Effects of DIPA given in drinking water to F344 rats for 13 weeks.

	Dose level (mg/kg/day
	Males				Females
	0	100	500	1000	0	100	500	1000
Body weight - day 90 (g)	348.5	354.2	357.6	340.9	196.7	194.6	195.1	192.1
Body weight gain (g)	176.5	182.1	185.8	169.3	85.4	83.3	83.2	80.8
Water consumption (g)	2048.8	2061.2	2119.0	1985.1	1890.6	1999.3	2045.8	1549.9
Feed consumption (g)	1554.1	1598.8	1593.6	1508.3	1127.0	1138.3	1138.1	1107.9
Cholesterol (mg/dL)	60	60	64	70*	19	18	18	21
Albumin (g/dL)	3.5	3.5	3.5	3.4*	95	98	97	93
Phosphorus (mg/dL)	10.5	10.6	10.4	9.7*	3.4	3.5	3.4	3.3
Serum urea nitrogen (mg/dL)	17	17	17	17	10.2	9.5	9.5	9.6
Urine volume (mL)	4.5	4.4	4.9	4.6	2.9	3.7	3.0	1.4
Urine specific gravity	1.067	1.068	1.072	1.079*	1.070	1.065	1.070	1.114*
Terminal body weight (g)	319.7	329.7	332.9	319.5	179.9	179.4	181.2	181.1
Kidney body weight (g)	2.146	2.357*	2.494*	2.594*	1.276	1.301	1.374*	1.466*
Relative kidney weight (g/100g)	0.671	0.716	0.749*	0.813*	0.709	0.726	0.759*	0.810*

Statisticially different from control mean by Dunnett´s test: α =0.05.

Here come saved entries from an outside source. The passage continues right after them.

theorem execCallAddr_of_full {s : State} (nnn : Addr12) (hfull : s.stackFull = true) :
    execCallAddr nnn s =
      .next (s.halt .stackOverflow ⟨s.instrAddr, encodeWord (.callAddr nnn), s.pc.setWidth 17⟩) :=
  if_pos hfull

theorem execCallAddr_of_not_full {s : State} (nnn : Addr12) (hfull : ¬ s.stackFull = true) :
    execCallAddr nnn s = .next { s.push s.pc with pc := zextAddr nnn } :=
  if_neg hfull

theorem execRet_answers (s : State) : ∃ t, execRet s = .next t ∧ Effect .ret s t := by
  obtain ⟨hstack, -⟩ | ⟨as, a, hstack, -⟩ := s.pop_cases
  · exact ⟨_, execRet_of_nil hstack, .halts .stackUnderflow 0 rfl⟩
  · have hmem : a ∈ s.stack := hstack ▸ List.mem_concat_self
    exact ⟨_, execRet_of_concat hstack, .completes
      { pc := .inr ⟨rfl, .inr (.inr (.inr hmem))⟩, stack := .inr ⟨rfl, .inr ⟨a, hstack⟩⟩ }⟩

theorem execCallAddr_answers (nnn : Addr12) (s : State) :
    ∃ t, execCallAddr nnn s = .next t ∧ Effect (.callAddr nnn) s t := by
  by_cases hfull : s.stackFull = true
  · exact ⟨_, execCallAddr_of_full nnn hfull, .halts .stackOverflow (s.pc.setWidth 17) rfl⟩
  · have htarget : (zextAddr nnn).toNat ≤ 0x10FE :=
      (toNat_zextAddr nnn).trans_le (nnn.isLt.le.trans (by decide))
    exact ⟨_, execCallAddr_of_not_full nnn hfull, .completes
      { pc := .inr ⟨rfl, .inr (.inr (.inl htarget))⟩
        stack := .inr ⟨rfl, .inl ⟨Bool.eq_false_iff.mpr hfull, rfl⟩⟩ }⟩

theorem execLdVxK_answers (x : Reg) (s : State) : ∃ t, execLdVxK x s = .next t ∧ Effect (.ldVxK x) s t := by
  cases hkey : s.inputs.keyEvent with
  | none => exact ⟨_, execLdVxK_of_none x hkey, .completes { pc := .inr ⟨rfl, .inr (.inl rfl)⟩ }⟩
  | some key =>
    refine ⟨_, execLdVxK_of_some x hkey, .completes { registers := fun k hk => ?_, keyTaken := fun h => absurd rfl (h x) }⟩
    exact s.getV_setV_of_ne _ (by simpa [mayWriteV] using hk)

The endpoints affected by DIPA ingestion were examined in additional groups of control and high dose group rats following the 4-week recovery period. Water consumption of the treated rats remained below controls by approximately the same degree as at the end of the dosing period, but all other affected endpoints demonstrated reversibility. Absolute and relative kidney weights of rats previously given DIPA were still above controls, but the differences were about one-half of those immediately following 13 weeks dosing; mean relative kidney weights were increased 11% and 6.6% relative to controls for males and females, respectively. No treatment-related renal histopathological changes were observed.

Applicant's summary and conclusion

Conclusions:

Oral administration of DIPA to rats for 90 days resulted in increased kidney weights both in male and female animales. The lowest NOAEL recorded was for males, at 100 mg/kg bw.